BRIEF:
Keep only those lines of the records that include the string "Success".

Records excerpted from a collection
/-! ### writeOps -/

@[simp] theorem writeOps_params (f : Operands → Operands) (s : State) : (writeOps f s).params = s.params := rfl
@[simp] theorem writeOps_cmd (f : Operands → Operands) (s : State) : (writeOps f s).cmd = s.cmd := rfl
@[simp] theorem writeOps_status (f : Operands → Operands) (s : State) : (writeOps f s).status = s.status := rfl
@[simp] theorem writeOps_irqEn (f : Operands → Operands) (s : State) : (writeOps f s).irqEn = s.irqEn := rfl
@[simp] theorem writeOps_donePend (f : Operands → Operands) (s : State) : (writeOps f s).donePend = s.donePend := rfl
@[simp] theorem writeOps_ops (f : Operands → Operands) (s : State) : (writeOps f s).ops = f s.ops := rfl
@[simp] theorem writeOps_resultLen (f : Operands → Operands) (s : State) : (writeOps f s).resultLen = s.resultLen := rfl
@[simp] theorem writeOps_latch (f : Operands → Operands) (s : State) : (writeOps f s).latch = s.latch := rfl
@[simp] theorem writeOps_mem (f : Operands → Operands) (s : State) : (writeOps f s).mem = s.mem := rfl
@[simp] theorem writeOps_response (f : Operands → Operands) (s : State) : (writeOps f s).response = s.response := rfl
@[simp] theorem writeOps_inputs (f : Operands → Operands) (s : State) : (writeOps f s).inputs = s.inputs := rfl
@[simp] theorem writeOps_draws (f : Operands → Operands) (s : State) : (writeOps f s).draws = s.draws := rfl
@[simp] theorem writeOps_epoch (f : Operands → Operands) (s : State) : (writeOps f s).epoch = s.epoch := rfl

/-! ### answer -/

@[simp] theorem answer_params (d : Word) (s : State) : (answer d s).params = s.params := rfl
@[simp] theorem answer_cmd (d : Word) (s : State) : (answer d s).cmd = s.cmd := rfl
@[simp] theorem answer_status (d : Word) (s : State) : (answer d s).status = s.status := rfl
@[simp] theorem answer_irqEn (d : Word) (s : State) : (answer d s).irqEn = s.irqEn := rfl
@[simp] theorem answer_donePend (d : Word) (s : State) : (answer d s).donePend = s.donePend := rfl
@[simp] theorem answer_ops (d : Word) (s : State) : (answer d s).ops = s.ops := rfl
@[simp] theorem answer_resultLen (d : Word) (s : State) : (answer d s).resultLen = s.resultLen := rfl
@[simp] theorem answer_latch (d : Word) (s : State) : (answer d s).latch = s.latch := rfl
@[simp] theorem answer_mem (d : Word) (s : State) : (answer d s).mem = s.mem := rfl
@[simp] theorem answer_response (d : Word) (s : State) : (answer d s).response = { data := d, busError := false } := rfl
@[simp] theorem answer_inputs (d : Word) (s : State) : (answer d s).inputs = s.inputs := rfl
@[simp] theorem answer_draws (d : Word) (s : State) : (answer d s).draws = s.draws := rfl
@[simp] theorem answer_epoch (d : Word) (s : State) : (answer d s).epoch = s.epoch := rfl

/-! ### busError -/

@[simp] theorem busError_params (s : State) : (busError s).params = s.params := rfl
@[simp] theorem busError_cmd (s : State) : (busError s).cmd = s.cmd := rfl
@[simp] theorem busError_status (s : State) : (busError s).status = s.status := rfl
@[simp] theorem busError_irqEn (s : State) : (busError s).irqEn = s.irqEn := rfl
@[simp] theorem busError_donePend (s : State) : (busError s).donePend = s.donePend := rfl
@[simp] theorem busError_ops (s : State) : (busError s).ops = s.ops := rfl
@[simp] theorem busError_resultLen (s : State) : (busError s).resultLen = s.resultLen := rfl
@[simp] theorem busError_latch (s : State) : (busError s).latch = s.latch := rfl
@[simp] theorem busError_mem (s : State) : (busError s).mem = s.mem := rfl
@[simp] theorem busError_response (s : State) : (busError s).response = { data := 0, busError := true } := rfl
@[simp] theorem busError_inputs (s : State) : (busError s).inputs = s.inputs := rfl
@[simp] theorem busError_draws (s : State) : (busError s).draws = s.draws := rfl
@[simp] theorem busError_epoch (s : State) : (busError s).epoch = s.epoch := rfl

/-! ### Status.accepted -/

@[simp] theorem Status.accepted_busy (t : Status) : (t.accepted).busy = true := rfl
@[simp] theorem Status.accepted_done (t : Status) : (t.accepted).done = false := rfl
@[simp] theorem Status.accepted_error (t : Status) : (t.accepted).error = false := rfl
@[simp] theorem Status.accepted_overrun (t : Status) : (t.accepted).overrun = t.overrun := rfl
@[simp] theorem Status.accepted_errcode (t : Status) : (t.accepted).errcode = 0 := rfl

/-! ### Status.succeeded -/

@[simp] theorem Status.succeeded_busy (t : Status) : (t.succeeded).busy = false := rfl
@[simp] theorem Status.succeeded_done (t : Status) : (t.succeeded).done = true := rfl
@[simp] theorem Status.succeeded_error (t : Status) : (t.succeeded).error = false := rfl
@[simp] theorem Status.succeeded_overrun (t : Status) : (t.succeeded).overrun = t.overrun := rfl
@[simp] theorem Status.succeeded_errcode (t : Status) : (t.succeeded).errcode = 0 := rfl

/-! ### Status.failed -/

@[simp] theorem Status.failed_busy (e : Err) (t : Status) : (t.failed e).busy = false := rfl
@[simp] theorem Status.failed_done (e : Err) (t : Status) : (t.failed e).done = true := rfl
@[simp] theorem Status.failed_error (e : Err) (t : Status) : (t.failed e).error = true := rfl
@[simp] theorem Status.failed_overrun (e : Err) (t : Status) : (t.failed e).overrun = t.overrun := rfl
@[simp] theorem Status.failed_errcode (e : Err) (t : Status) : (t.failed e).errcode = e.code := rfl

/-! ### Status.overrunSet -/

@[simp] theorem Status.overrunSet_busy (t : Status) : (t.overrunSet).busy = t.busy := rfl
@[simp] theorem Status.overrunSet_done (t : Status) : (t.overrunSet).done = t.done := rfl
@[simp] theorem Status.overrunSet_error (t : Status) : (t.overrunSet).error = t.error := rfl
@[simp] theorem Status.overrunSet_overrun (t : Status) : (t.overrunSet).overrun = true := rfl
@[simp] theorem Status.overrunSet_errcode (t : Status) : (t.overrunSet).errcode = t.errcode := rfl

/-! ### Status.written -/

@[simp] theorem Status.written_busy (v : Word) (t : Status) : (t.written v).busy = t.busy := rfl
@[simp] theorem Status.written_done (v : Word) (t : Status) : (t.written v).done = t.done := rfl
@[simp] theorem Status.written_error (v : Word) (t : Status) : (t.written v).error = t.error := rfl
@[simp] theorem Status.written_overrun (v : Word) (t : Status) : (t.written v).overrun = (t.overrun && !v.getLsbD 3) := rfl
@[simp] theorem Status.written_errcode (v : Word) (t : Status) : (t.written v).errcode = t.errcode := rfl

/-! ### Operands.withDims -/

@[simp] theorem Operands.withDims_count (d : Option (Word × Word)) (o : Operands) : (o.withDims d).count = o.count := by
  cases d <;> rfl
@[simp] theorem Operands.withDims_srcAddr (d : Option (Word × Word)) (o : Operands) : (o.withDims d).srcAddr = o.srcAddr := by
  cases d <;> rfl
@[simp] theorem Operands.withDims_srcLen (d : Option (Word × Word)) (o : Operands) : (o.withDims d).srcLen = o.srcLen := by
  cases d <;> rfl
@[simp] theorem Operands.withDims_dstAddr (d : Option (Word × Word)) (o : Operands) : (o.withDims d).dstAddr = o.dstAddr := by
  cases d <;> rfl
@[simp] theorem Operands.withDims_dstLimit (d : Option (Word × Word)) (o : Operands) : (o.withDims d).dstLimit = o.dstLimit := by
  cases d <;> rfl
@[simp] theorem Operands.withDims_qtable (d : Option (Word × Word)) (o : Operands) : (o.withDims d).qtable = o.qtable := by
  cases d <;> rfl

@[simp] theorem Operands.withDims_none (o : Operands) : o.withDims none = o := rfl

@[simp] theorem Operands.withDims_some (w h : Word) (o : Operands) :
    o.withDims (some (w, h)) = { o with width := w, height := h } := rfl

@[simp] theorem Success.bytes_out (out : List Byte) : (Success.bytes out).out = out := rfl

@[simp] theorem Success.bytes_dims (out : List Byte) : (Success.bytes out).dims = none := rfl

/-- No error has code 0 (60_exceptions R290). -/
theorem Err.code_ne_zero (e : Err) : e.code ≠ 0 := by cases e <;> decide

RESULT:
@[simp] theorem Success.bytes_out (out : List Byte) : (Success.bytes out).out = out := rfl
@[simp] theorem Success.bytes_dims (out : List Byte) : (Success.bytes out).dims = none := rfl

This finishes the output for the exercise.